O yıllarda Psikoloji eğitimiyle yüzleşmek nasıldı? Modern psikolojinin temellerini atmak nasıl bir şeydi?
Bu soruları yanıtlamak için geçmişe bakıp yaşamını ve çalışmalarını gözden geçirmek uygun olacaktır. William JamesZihnin incelenmesi söz konusu olduğunda en temel ve evrensel kavramlardan birini araştırmak için yola çıkan bir filozof ve psikolog: vicdan.
William James kimdi?
William James'in hayatı, Amerikan üst sınıflarının herhangi bir temsilcisininki gibi başladı. 1842'de New York'ta varlıklı bir ailenin çocuğu olarak dünyaya geldi ve ebeveynlerinin önemli finansal kaynaklarını elden çıkarabilmesi gerçeği, onun eğitim almasına izin verdi. hem Amerika Birleşik Devletleri'nde hem de Avrupa'da iyi okullar ve her yeri karakterize eden farklı eğilimleri ve felsefi ve sanatsal akımları özümseyin. ziyaret. Üstelik babası, iyi bağlantıları olan ünlü bir ilahiyatçı ve onu çevreleyen burjuva kültürüydü. bütün aile muhtemelen William James'in hedef belirleme konusunda hırslı olmasına yardımcı oldu hayati.

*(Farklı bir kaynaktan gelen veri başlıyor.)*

/-! ### Memory read back (R340) -/

theorem memRead_length (n a : Nat) (m : List Host.Cell) : (memRead n a m).length = n := by
  induction n generalizing a m with
  | zero => rfl
  | succ n ih =>
    unfold memRead
    split
    · exact List.length_replicate
    · split
      · exact congrArg (· + 1) (ih _ _)
      · exact congrArg (· + 1) (ih _ _)

theorem memRead_nil (n a : Nat) : memRead n a [] = List.replicate n 0 := by
  cases n with
  | zero => rfl
  | succ n => rfl

/-- Cells below the first address do not count. -/
theorem memRead_append_low {l : List Host.Cell} {a : Nat} (h : ∀ c ∈ l, c.1 < a) (n : Nat) (m : List Host.Cell) :
    memRead n a (l ++ m) = memRead n a m := by
  have hd : (l ++ m).dropWhile (fun c => decide (c.1 < a)) = m.dropWhile fun c => decide (c.1 < a) := by
    induction l with
    | nil => rfl
    | cons c l ih =>
      rw [List.cons_append, List.dropWhile_cons, if_pos (decide_eq_true (h c List.mem_cons_self))]
      exact ih fun x hx => h x (List.mem_cons_of_mem c hx)
  cases n with
  | zero => rfl
  | succ n => rw [memRead, memRead, hd]

theorem memRead_cons (n a : Nat) (b : Byte) (m : List Host.Cell) : memRead (n + 1) a ((a, b) :: m) = b :: memRead n (a + 1) m := by
  rw [memRead, List.dropWhile_cons, if_neg (by simp)]
  exact if_pos rfl

/-- An address below every cell reads 0. -/
theorem memRead_skip {m : List Host.Cell} {a : Nat} (h : ∀ c ∈ m, a < c.1) (n : Nat) :
    memRead (n + 1) a m = 0 :: memRead n (a + 1) m := by
  cases m with
  | nil => rw [memRead_nil, memRead_nil, List.replicate_succ]
  | cons c m =>
    have hc := h c List.mem_cons_self
    rw [memRead, List.dropWhile_cons, if_neg (by simpa using hc.le)]
    exact if_neg hc.ne'

/-- Bytes in canonical form followed by higher cells read back. -/
theorem memRead_cellsAt (data : List Byte) (a : Nat) {m : List Host.Cell} (h : ∀ c ∈ m, a + data.length ≤ c.1) :
    memRead data.length a (cellsAt a data ++ m) = data := by
  induction data generalizing a with
  | nil => rfl
  | cons b bs ih =>
    have hm : ∀ c ∈ m, a + 1 + bs.length ≤ c.1 := fun c hc => by have := h c hc; simp only [List.length_cons] at this; omega
    have hbs := ih (a + 1) hm
    have hge : ∀ c ∈ cellsAt (a + 1) bs ++ m, a + 1 ≤ c.1 := fun c hc => by
      rcases List.mem_append.mp hc with hc | hc
      · exact (mem_cellsAt hc).1
      · have := hm c hc; omega
    rw [List.length_cons]
    by_cases hb : b = 0
    · subst hb
      rw [cellsAt, if_pos rfl, memRead_skip hge, hbs]
    · rw [cellsAt, if_neg hb, List.cons_append, memRead_cons, hbs]

/-- What a store wrote reads back. -/
theorem memRead_write_same (m : List Host.Cell) (a : Nat) (data : List Byte) :
    memRead data.length a (memWrite m a data) = data := by
  rw [memWrite, List.append_assoc, memRead_append_low fun c hc => by simpa using (List.mem_filter.mp hc).2]
  exact memRead_cellsAt data a fun c hc => by simpa using (List.mem_filter.mp hc).2

/-- It reads back too after a later store above it. -/
theorem memRead_write_below (m : List Host.Cell) {a b : Nat} (data later : List Byte) (h : a + data.length ≤ b) :
    memRead data.length a (memWrite (memWrite m a data) b later) = data := by
  have low : (memWrite m a data).filter (fun c => decide (c.1 < b)) =
      m.filter (fun c => decide (c.1 < a)) ++ (cellsAt a data ++
        (m.filter fun c => decide (a + data.length ≤ c.1)).filter fun c => decide (c.1 < b)) := by
    rw [memWrite, List.filter_append, List.filter_append, List.append_assoc]
    have h1 : (m.filter fun c => decide (c.1 < a)).filter (fun c => decide (c.1 < b)) = m.filter fun c => decide (c.1 < a) :=
      List.filter_eq_self.mpr fun c hc => by
        have := (List.mem_filter.mp hc).2
        simp only [decide_eq_true_eq] at this ⊢
        omega
    have h2 : (cellsAt a data).filter (fun c => decide (c.1 < b)) = cellsAt a data :=
      List.filter_eq_self.mpr fun c hc => by
        have := mem_cellsAt hc
        simp only [decide_eq_true_eq]
        omega
    rw [h1, h2]
  rw [memWrite, low, List.append_assoc, List.append_assoc, List.append_assoc,
    memRead_append_low fun c hc => by simpa using (List.mem_filter.mp hc).2]
  refine memRead_cellsAt data a fun c hc => ?_
  rcases List.mem_append.mp hc with hc | hc
  · simpa using (List.mem_filter.mp (List.mem_filter.mp hc).1).2
  · rcases List.mem_append.mp hc with hc | hc
    · have := mem_cellsAt hc
      omega
    · have := (List.mem_filter.mp hc).2
      simp only [decide_eq_true_eq] at this
      omega
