-- ==== Sys2Proof/Machine/Operands.lean ====
section
/-! DEFINITION. The operand forms: the data word as two bus bytes (20_memory.md R27, R29), the fields of a temperature
word (10_state.md R16, 40_temperature_decode.md R50), and the data word of a command (30_encoding.md R38). -/

namespace Sys2Proof.Machine

/-- R27: two bytes in bus order, most significant first, are the operand `b0 ++ b1`; a byte string of any other length
is no operand (R29). -/
def operandOfBytes : List Byte → Option Word
  | [b0, b1] => some (b0 ++ b1)
  | _ => none

/-- R27: a result word goes out as `W[15:8]`, then `W[7:0]`. -/
def bytesOfWord (w : Word) : List Byte :=
  [w.extractLsb' 8 8, w.extractLsb' 0 8]

/-- `TS`, the sign bit, bit 12 of the word (R16, R50): 1 means negative. -/
def tempSign (d : Word) : Bool := d.getLsbD 12

/-- `TM`, the magnitude, bits 11:0, an unsigned count of sixteenths of a degree (R16, R50). -/
def tempMagnitude (d : Word) : BitVec 12 := d.extractLsb' 0 12

/-- `ip = tm >> 4`, the whole degrees of the magnitude, 8 bits (R50). -/
def tempDegrees (d : Word) : BitVec 8 := (tempMagnitude d >>> 4).setWidth 8

/-- `fp = tm & 0xF`, the sixteenths of the magnitude, 4 bits (R50). -/
def tempSixteenths (d : Word) : BitVec 4 := (tempMagnitude d &&& 0xF#12).setWidth 4

/-- The data word `D` of a command (R38). -/
def dataOf : Instr → Word
  | .decodeTemp d | .unpackCfg d | .packCfg d _ _ _ _ _ _ | .enterShdn d | .exitShdn d | .setRes d _
  | .setAlert d _ _ _ _ => d

end Sys2Proof.Machine
end

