/-- R65, R88, R95. The whole read-modify-write: read a register, present a writing command on the word read, write the
result back. Whatever the register, it ends with the command's word, its bits outside the command's field are those it had,
and no other register changes. The run meets the host's duties, its one write in its turn, exactly when the register is the
configuration register, or a dedicated resolution register that the command is SET_RES of. That the register takes the word
written is the model's choice (log entry 7), and so is the reading of the duties over its record of the host (log entries
6, 13, 16 and 17). -/
def Obligations.ReadModifyWriteUpdatesOnlyField : Prop :=
  ∀ (s : State) (device register : Nat) (n : SensorReg) (i : Instr),
    resolve s.map device register = some n → writesConfig i = true → dataOf i = regGet s.sensor n →
    ∃ w : Word,
      exec i s = .next { s with out := some (onlyWord w) } ∧
      (runMeetsDuty [.read device register (.bytes 2), .command (encode i),
        .write device register (bytesOfWord w) true] s = true ↔
          n = .configuration ∨ (n = .resolution ∧ ∃ d r, i = .setRes d r)) ∧
      (runMoves [.read device register (.bytes 2), .command (encode i),
        .write device register (bytesOfWord w) true] s).1 = [onlyWord w] ∧
      ∃ t : State, t = (runMoves [.read device register (.bytes 2), .command (encode i),
          .write device register (bytesOfWord w) true] s).2 ∧
        regGet t.sensor n = w ∧
        regGet t.sensor n &&& ~~~ writtenMask s.layout i = regGet s.sensor n &&& ~~~ writtenMask s.layout i ∧
        ∀ k, k ≠ n → regGet t.sensor k = regGet s.sensor k

/-- R89. If another agent writes the register between the host's read and its write, the host's write replaces that
agent's change: the register ends as if the other write had not come. The host's write then fails its duty (R88; the
duty reads the model's record of the host, log entries 6 and 13). That a register takes the word written is log entry 7. -/
def Obligations.LostUpdateIsARun : Prop :=
  ∀ (s : State) (device register : Nat) (n : SensorReg) (i : Instr) (other : Word),
    resolve s.map device register = some n → writesConfig i = true → dataOf i = regGet s.sensor n →
    ∃ w : Word,
      exec i s = .next { s with out := some (onlyWord w) } ∧
      (runMoves [.read device register (.bytes 2), .command (encode i), .otherWrite n other,
        .write device register (bytesOfWord w) true] s).2.sensor =
      (runMoves [.read device register (.bytes 2), .command (encode i),
        .write device register (bytesOfWord w) true] s).2.sensor ∧
      runMeetsDuty [.read device register (.bytes 2), .command (encode i), .otherWrite n other,
        .write device register (bytesOfWord w) true] s = false

/-- R87, R95. A command that meets the host's duty is accepted, and no command presented by a host that has read nothing
meets it. What the host has read is the model's record (log entry 6). -/
def Obligations.DutifulCommandsAreAccepted : Prop :=
  (∀ (s : State) (cmd : Command) (rest : List HostMove), s.pending = .command cmd :: rest →
    moveMeetsDuty s (.command cmd) = true → ∃ t : State, step s = .next t ∧ ∃ p, t.out = some p ∧ p.ok = true) ∧
  (∀ (s : State) (cmd : Command), (∀ n, regGet s.held n = none) → moveMeetsDuty s (.command cmd) = false)

/-- R95, C8. Each update writes once, on a read of its own. In a run that meets the host's duties the host writes as often
as it presents legal writing commands. One write, done or failed, uses up the host's read of the register: whatever moves
follow, no bytes meet the duty of a write back to that register until a two-byte read of it. So in a run that meets the
duties a two-byte read of the register comes between any two writes to it. How many reads the host makes before its writing
command is not bounded. The reading of R95 is the model's (log entries 12, 13 and 16), over its record of the host (log
entry 6). -/
def Obligations.EveryUpdateIsOneWrite : Prop :=
  (∀ (ms : List HostMove) (s : State), runMeetsDuty ms s = true →
    (ms.filter isHostWrite).length = (ms.filter isUpdateCommand).length) ∧
  (∀ (s : State) (device register : Nat) (n : SensorReg) (b0 b1 : Byte) (done : Bool) (ms : List HostMove),
    resolve s.map device register = some n →
    (∀ device' register', .read device' register' (.bytes 2) ∈ ms → resolve s.map device' register' ≠ some n) →
    ∀ bytes, writesBackResult (runMoves ms (carryOn (.write device register [b0, b1] done) s)).2 n bytes = false) ∧
  (∀ (before between after : List HostMove) (s : State) (device register device' register' : Nat) (n : SensorReg)
      (bytes bytes' : List Byte) (done done' : Bool),
    resolve s.map device register = some n → resolve s.map device' register' = some n →
    runMeetsDuty (before ++ .write device register bytes done :: between ++
      .write device' register' bytes' done' :: after) s = true →
    ∃ device'' register'', .read device'' register'' (.bytes 2) ∈ between ∧
      resolve s.map device'' register'' = some n) ∧
  (∀ (s : State) (cmd : Command) (device register : Nat) (n : SensorReg) (b0 b1 : Byte) (bytes : List Byte)
      (done done' : Bool),
    resolve s.map device register = some n →
    runMeetsDuty [.read device register (.bytes 2), .command cmd, .write device register [b0, b1] done,
      .write device register bytes done'] s = false ∧
    runMeetsDuty [.read device register (.bytes 2), .command cmd, .write device register [b0, b1] done,
      .read device register (.bytes 2), .write device register bytes done'] s = false ∧
    runMeetsDuty [.read device register (.bytes 2), .command cmd, .write device register [b0, b1] done,
      .command cmd, .write device register bytes done'] s = false)

/-- R87, R38, R95. A host that starts with no word read relies on no configuration field before it has read the register
that carries it: in a run that meets the host's duties, every command takes as its `D` what a register of its own kind held
when an earlier read in that run read it: for DECODE_TEMP a register in the temperature format, for every other operation
the configuration register, or for UNPACK_CFG and SET_RES a dedicated resolution register (C4; log entries 4 and 17). Having
read the configuration register is enough to unpack its word. What the host has read is the model's record (log entry 6). -/
def Obligations.OperandsAreReadFirst : Prop :=
  (∀ (ms ms' : List HostMove) (cmd : Command) (i : Instr) (s : State),
    (∀ n, regGet s.held n = none) → runMeetsDuty (ms ++ .command cmd :: ms') s = true → decode cmd = .legal i →
    ∃ (before after : List HostMove) (device register : Nat) (n : SensorReg),
      ms = before ++ .read device register (.bytes 2) :: after ∧
      resolve s.map device register = some n ∧
      regGet (runMoves before s).2.sensor n = dataOf i ∧
      (if opOf i = 0 then n = .temperature ∨ n = .upperBoundary ∨ n = .lowerBoundary
        else n = .configuration ∨ (n = .resolution ∧ (opOf i = 1 ∨ opOf i = 5)))) ∧
  (∀ (s : State) (device register : Nat), resolve s.map device register = some .configuration →
    runMeetsDuty [.read device register (.bytes 2),
      .command (encode (.unpackCfg (regGet s.sensor .configuration)))] s = true)
end

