/-- Settles O16: unpacking reads back what was written; packing what was read and writing a field twice change nothing. -/
theorem packUnpackInverseLaws : Obligations.PackUnpackInverseLaws := by
  intro s d
  have hunpack := unpackCfgPorts_packCfgWord s.layout d
  refine ⟨fun sh e m p l r => ⟨_, _, exec_packCfg d sh e m p l r s, exec_unpackCfg _ s, ?_⟩,
    ⟨_, exec_unpackCfg d s, ?_⟩,
    fun r => ⟨_, _, _, exec_setRes d r s, exec_unpackCfg d s, exec_unpackCfg _ s, ?_⟩,
    ⟨_, _, _, _, exec_enterShdn d s, exec_exitShdn _ s, ?_, exec_exitShdn d s, exec_enterShdn _ s, ?_⟩,
    fun r e m p l => ⟨_, _, _, _, exec_enterShdn d s, ?_, exec_exitShdn d s, ?_, exec_setRes d r s, ?_,
      exec_setAlert d e m p l s, ?_⟩⟩
  · rw [hunpack]
    exact ⟨rfl, rfl, rfl, rfl, rfl, rfl⟩
  · rw [exec_packCfg, packCfgWord_unpackCfgPorts]
  · have hset := unpackCfgPorts_setResWord s.layout d r
    rw [setResWord] at hset
    rw [hset]
    exact ⟨rfl, rfl, rfl, rfl, rfl, rfl⟩
  · rw [put1_put1]
    exact put1_eq_self_iff d s.layout.pos.shdn false
  · rw [put1_put1]
    exact put1_eq_self_iff d s.layout.pos.shdn true
  · rw [exec_enterShdn, put1_put1]
  · rw [exec_exitShdn, put1_put1]
  · rw [exec_setRes, putRes_putRes]
  · rw [exec_setAlert, setAlertWord_setAlertWord]

end Sys2Proof.Proofs
end

section
/-! PROOFS. One update of a register (70_reset_and_hazards.md R88, R95): what a write that meets the duty writes, and the
run that reads a register, presents a writing command on its word and writes the result back. -/

namespace Sys2Proof.Machine

/-! ### A host that goes on after an access that completes -/

theorem carryOn_of_completes {m : HostMove} {s t : State} (h : Completes s m t) : carryOn m s = t := by
  simp only [carryOn, perform_of_completes h]

section
variable {s : State} {device register : Nat} {n : SensorReg} (hn : resolve s.map device register = some n)
include hn

theorem carryOn_read : carryOn (.read device register (.bytes 2)) s =
    setBusError false (holdWord n (regGet s.sensor n) s) :=
  carryOn_of_completes (.read hn)

theorem carryOn_writeWord (w : Word) : carryOn (.write device register (bytesOfWord w) true) s =
    setBusError false (storeRegister n w s) :=
  carryOn_of_completes (.writeDone hn (operandOfBytes_bytesOfWord w))

end

end Sys2Proof.Machine

namespace Sys2Proof.Safety

open Sys2Proof.Machine

/-! ### A write that meets its duty -/

theorem moveMeetsDuty_write {s : State} {device register : Nat} {bytes : List Byte} {done : Bool}
    (h : moveMeetsDuty s (.write device register bytes done) = true) :
    ∃ n, resolve s.map device register = some n ∧ writesBackResult s n bytes = true := by
  cases hn : resolve s.map device register with
  | none => simp [moveMeetsDuty, hn] at h
  | some n => exact ⟨n, rfl, by simpa [moveMeetsDuty, hn] using h⟩

/-- Where the invariant holds, the bytes are the result of the last command, whose `D` the register still holds. -/
theorem writesBackResult_of_inv {s : State} {n : SensorReg} {bytes : List Byte} (hinv : Inv s)
    (h : writesBackResult s n bytes = true) :
    ∃ cmd i, s.cmd = some cmd ∧ decode cmd = .legal i ∧ writesConfig i = true ∧ takesWordOf i n = true ∧
      dataOf i = regGet s.sensor n ∧ bytes = bytesOfWord (portsOf s.layout i).word := by
  obtain ⟨hports, hcurrent⟩ := hinv
  obtain ⟨cmd, p, x, i, hcmd, hout, hheld, hd, hwrites, htakes, hfresh, hdata, hbytes⟩ := writesBackResult_spec h
  have hp : p = portsOf s.layout i := by
    rw [PortsShowCommand, hout, hcmd, Option.map_some, evaluate_of_legal _ hd] at hports
    exact Option.some.inj hports
  have hsensor : regGet s.sensor n = x.word := hcurrent n x.word (by rw [hheld, ← hfresh])
  exact ⟨cmd, i, hcmd, hd, hwrites, htakes, hdata.trans hsensor.symm, hp ▸ hbytes⟩

/-! ### The run of an update -/

/-- The host has read register `n` and presented the command `i`, whose result is on the ports. -/
def presentedOnRead (s : State) (n : SensorReg) (i : Instr) : State :=
  driveOutputs (portsOf s.layout i) (latchCommand (encode i) (setBusError false (holdWord n (regGet s.sensor n) s)))

/-- The moves of an update: read the register, present the command, write its word back. -/
def updateMoves (device register : Nat) (i : Instr) (w : Word) : List HostMove :=
  [.read device register (.bytes 2), .command (encode i), .write device register (bytesOfWord w) true]

section
variable {s : State} {device register : Nat} {n : SensorReg} (hn : resolve s.map device register = some n)
include hn

theorem carryOn_command_of_read (i : Instr) :
    carryOn (.command (encode i)) (carryOn (.read device register (.bytes 2)) s) = presentedOnRead s n i := by
  rw [carryOn_read hn, carryOn_command, evaluate_of_legal _ (decode_encode i)]
  rfl

/-- The run of an update gives the command's result and leaves the register with the word written. -/
theorem runMoves_updateMoves (i : Instr) (w : Word) :
    runMoves (updateMoves device register i w) s =
      ([portsOf s.layout i], setBusError false (storeRegister n w (presentedOnRead s n i))) := by
  have hwrite := carryOn_writeWord (s := presentedOnRead s n i) hn w
  simp only [updateMoves, runMoves, carryOn_command_of_read hn i, hwrite]
  rfl

end

/-- A command on the word just read may be presented when the register is of its kind. -/
theorem commandMeetsDuty_of_read {s : State} {n : SensorReg} {i : Instr} (hdata : dataOf i = regGet s.sensor n)
    (htakes : takesWordOf i n = true) :
    commandMeetsDuty (setBusError false (holdWord n (regGet s.sensor n) s)) (encode i) = true := by
  rw [commandMeetsDuty_iff]
  refine ⟨i, decode_encode i, (hasRead_iff _ i).mpr ⟨n, ⟨regGet s.sensor n, true⟩, htakes, ?_, hdata.symm,
    fun _ => rfl⟩⟩
  rw [setBusError_held, holdWord_held, regGet_regSet_same]

/-- Its word may be written back exactly when the register is of its kind. -/
theorem writesBackResult_presentedOnRead {s : State} {n : SensorReg} {i : Instr} (hwrites : writesConfig i = true)
    (hdata : dataOf i = regGet s.sensor n) :
    writesBackResult (presentedOnRead s n i) n (bytesOfWord (portsOf s.layout i).word) = takesWordOf i n := by
  obtain ⟨hok, -⟩ := portsOf_undriven s.layout i
  simp [writesBackResult, presentedOnRead, decode_encode, hwrites, hdata, hok]

theorem runMeetsDuty_updateMoves {s : State} {device register : Nat} {n : SensorReg} {i : Instr}
    (hn : resolve s.map device register = some n) (hwrites : writesConfig i = true)
    (hdata : dataOf i = regGet s.sensor n) :
    runMeetsDuty (updateMoves device register i (portsOf s.layout i).word) s = true ↔ takesWordOf i n = true := by
  have hbegins : beginsUpdate (encode i) = true := by rw [beginsUpdate, decode_encode]; exact hwrites
  have hturn : updatesInTurn false (updateMoves device register i (portsOf s.layout i).word) = true := by
    simp [updateMoves, updatesInTurn, hbegins]
  have hresolve : resolve (presentedOnRead s n i).map device register = some n := hn
  have hmoves : movesMeetDuty (updateMoves device register i (portsOf s.layout i).word) s =
      (commandMeetsDuty (carryOn (.read device register (.bytes 2)) s) (encode i) && takesWordOf i n) := by
    simp [updateMoves, movesMeetDuty, moveMeetsDuty, carryOn_command_of_read hn, hresolve,
      writesBackResult_presentedOnRead hwrites hdata]
  rw [runMeetsDuty, hturn, Bool.and_true, hmoves, carryOn_read hn, Bool.and_eq_true]
  exact and_iff_right_of_imp (commandMeetsDuty_of_read hdata)

end Sys2Proof.Safety
end

section
/-! PROOFS. The statements about one update of a register. -/

namespace Sys2Proof.Proofs

open Sys2Proof.Machine Sys2Proof.Safety Sys2Proof.Claims

/-- Settles O43: the bytes are the result of a command on the word the register still holds, so a write that is done
leaves the command's word there, and one that failed the old word. -/
theorem dutifulWriteKeepsOtherBits : Obligations.DutifulWriteKeepsOtherBits := by
  intro s t device register bytes done rest hinv hpending hduty hstep
  obtain ⟨n, hn, hback⟩ := moveMeetsDuty_write hduty
  obtain ⟨cmd, i, hcmd, hd, hwrites, htakes, hdata, rfl⟩ := writesBackResult_of_inv hinv hback
  refine ⟨n, cmd, i, hn, hcmd, hd, hwrites, (takesWordOf_writing hwrites).mp htakes, ?_⟩
  cases completes_of_step hpending hstep with
  | writeFailed => exact ⟨rfl, fun _ _ => rfl⟩
  | @writeDone _ _ _ n' w hn' hw =>
    obtain rfl : n = n' := Option.some.inj (hn.symm.trans hn')
    obtain rfl : (portsOf s.layout i).word = w := Option.some.inj ((operandOfBytes_bytesOfWord _).symm.trans hw)
    rw [setBusError_sensor, storeRegister_sensor, regGet_regSet_same, ← hdata]
    exact ⟨resultWord_keeps s.layout hwrites, fun k hk => regGet_regSet_other _ _ _ _ hk⟩

/-- Settles O44: the run's end state is the read, the command and the store one after the other, and its duties come down
to whether the register is of the command's kind. -/
theorem readModifyWriteUpdatesOnlyField : Obligations.ReadModifyWriteUpdatesOnlyField := by
  intro s device register n i hn hwrites hdata
  have hrun := runMoves_updateMoves hn i (portsOf s.layout i).word
  have hkeeps := resultWord_keeps s.layout hwrites
  rw [hdata] at hkeeps
  rw [updateMoves] at hrun
  refine ⟨(portsOf s.layout i).word, exec_writing hwrites s,
    (runMeetsDuty_updateMoves hn hwrites hdata).trans (takesWordOf_writing hwrites), ?_, _, rfl, ?_⟩
  · rw [hrun, ← portsOf_eq_onlyWord s.layout hwrites]
  · rw [hrun, setBusError_sensor, storeRegister_sensor, regGet_regSet_same]
    exact ⟨rfl, hkeeps, fun k hk => regGet_regSet_other _ _ _ _ hk⟩

end Sys2Proof.Proofs
end

section
/-! PROOFS. A host that goes on after commands (60_exceptions.md R69, R70, R75): the code and the ports of an illegal word,
and what the next command leaves of the one before it. -/

namespace Sys2Proof.Machine

theorem commandCode_of_illegal {cmd c : Command} (h : decode cmd = .illegalCommand c) : commandCode cmd = 1 := by
  simp only [commandCode, h, causeCode]

theorem carryOn_command_of_illegal {cmd c : Command} (h : decode cmd = .illegalCommand c) (s : State) :
    carryOn (.command cmd) s = afterIllegalCommand cmd s := by
  rw [carryOn_command, evaluate_of_illegal _ h, afterIllegalCommand_eq]

/-- A command replaces the word and the result of the command before it, legal or not, and nothing else of that one is
left (R9, R75). -/
theorem carryOn_command_carryOn_command (first second : Command) (s : State) :
    carryOn (.command second) (carryOn (.command first) s) = carryOn (.command second) s := by
  simp only [carryOn_command]
  rfl

end Sys2Proof.Machine
end

section
/-! PROOFS. The statement about what an illegal command leaves behind. -/

namespace Sys2Proof.Proofs

open Sys2Proof.Machine Sys2Proof.Claims

/-- Settles O29: the word decodes as illegal, so it has code 1 and drives 0 on every port; the next command overwrites the
input word and the ports, which is all the illegal one changed. -/
theorem illegalCommandLeavesNoTrace : Obligations.IllegalCommandLeavesNoTrace := by
  intro bad good s hill
  have hd : decode bad = .illegalCommand bad := (decode_eq_illegalCommand_iff bad).mpr hill
  refine ⟨commandCode_of_illegal hd, ?_, carryOn_command_carryOn_command bad good s⟩
  rw [carryOn_command_of_illegal hd]
  rfl
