-- ==== Sys2Proof/Machine/Dispatch.lean ====
section
/-! DEFINITION. The meaning of each command: one arm per constructor of Instr. -/

namespace Sys2Proof.Machine

def exec (i : Instr) (s : State) : Host.Outcome State Fault Refusal :=
  match i with
  | .create zero => Sys2Proof.Machine.execCreate zero s
  | .destroy cid => Sys2Proof.Machine.execDestroy cid s
  | .atEnd cid => Sys2Proof.Machine.execAtEnd cid s
  | .readOneBit cid strict => Sys2Proof.Machine.execReadOneBit cid strict s
  | .readBits cid width strict => Sys2Proof.Machine.execReadBits cid width strict s
  | .readField cid strict => Sys2Proof.Machine.execReadField cid strict s
  | .readBytesAligned cid => Sys2Proof.Machine.execReadBytesAligned cid s
  | .remainingBytes cid => Sys2Proof.Machine.execRemainingBytes cid s
  | .remainingBits cid => Sys2Proof.Machine.execRemainingBits cid s
  | .writeBits cid width strict value => Sys2Proof.Machine.execWriteBits cid width strict value s
  | .writeField cid strict => Sys2Proof.Machine.execWriteField cid strict s
  | .writeBytesAligned cid strict => Sys2Proof.Machine.execWriteBytesAligned cid strict s
  | .dumpHex => Sys2Proof.Machine.execDumpHex s

end Sys2Proof.Machine
end

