-- ==== Sys2Proof/Machine/Step.lean ====
section
/-! DEFINITION. The step: the block acts only when the host acts on it (spec/10_state.md R36, R37,
spec/70_reset_and_hazards.md R258), one action of the host a step. -/

namespace Sys2Proof.Machine

/-- One step of the machine. -/
def step (s : State) : Host.Outcome State Fault Refusal := takeAction s

/-- The state in which the host's next action is the CMD write of the command word `w` (log 6). -/
def State.withFetchWord (s : State) (nbits w : Nat) : State :=
  { s with host := .regWrite 32 offCmd (fetchWord nbits w) :: s.host }

end Sys2Proof.Machine
end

Kısacası, William James iyi konumlanmış bir insan olmak için her şeye sahipti: kaynaklar materyalleri ve ayrıca akrabalarıyla ilgili New York seçkinlerinin etkileri de ona eşlik etti. o. Bununla birlikte, 1864'te Harvard'da tıp okumaya başlamasına rağmen, bir dizi akademik ara ve sağlık komplikasyonları, çalışmalarını 1869'a kadar bitirmediği ve her neyse, doktor olarak çalışmaya hiç gelmedi.
Dikkatini çeken başka bir çalışma alanı daha vardı: Felsefe ve Psikoloji19. yüzyılda henüz tam olarak ayrılmamış olan ve o zamanlar ruh ve düşünce ile ilgili konuları inceleyen iki disiplin.
Psikolog William James doğdu
1873 yılında William James, Psikoloji ve Felsefe dersleri vermek için Harvard'a döndü. Tıptan mezun olduktan sonra bazı şeyler değişmişti. Yaşam deneyimini felsefi bir incelemeye tabi tutmuş ve bu konuda o kadar dikkatli davranmıştı ki, Herhangi bir örgün eğitim almamış olmasına rağmen öğretmen olabilecek güce sahipti. tema.
Ancak felsefe derslerine katılmamasına rağmen ilgilendiği konular, büyük düşünürlerin tarihinin başlangıcına damgasını vuran türdendi. Henüz konsolide edilmediği için Psikoloji alanındaki daha önceki araştırmalarını temel alamadığından, bilinç ve duygusal durumları incelemeye odaklandı. Yani, çevre ile tüm etkileşim yollarımızda mevcut oldukları için felsefe ve epistemoloji ile yakından bağlantılı iki evrensel tema.
James'e göre bilinç
William James, bilinç çalışmasına yaklaşırken birçok zorlukla karşılaştı. Başka türlü olamazdı, çünkü kendisinin de bildiği gibi, bilincin ne olduğunu tanımlamak ya da bir şeyin farkında olmak bile çok zor.. Ve eğer çalışmanın amacı tanımlanmadıysa, onun üzerinde araştırma yapmak ve meyvesini vermek pratik olarak imkansızdır. Bu nedenle James'in ilk büyük mücadelesi bilincin terimlerle ne olduğunu açıklamaktı. daha sonra çalışma mekanizmalarını ve temellerini test edebilmek için felsefi doğrulanabilir.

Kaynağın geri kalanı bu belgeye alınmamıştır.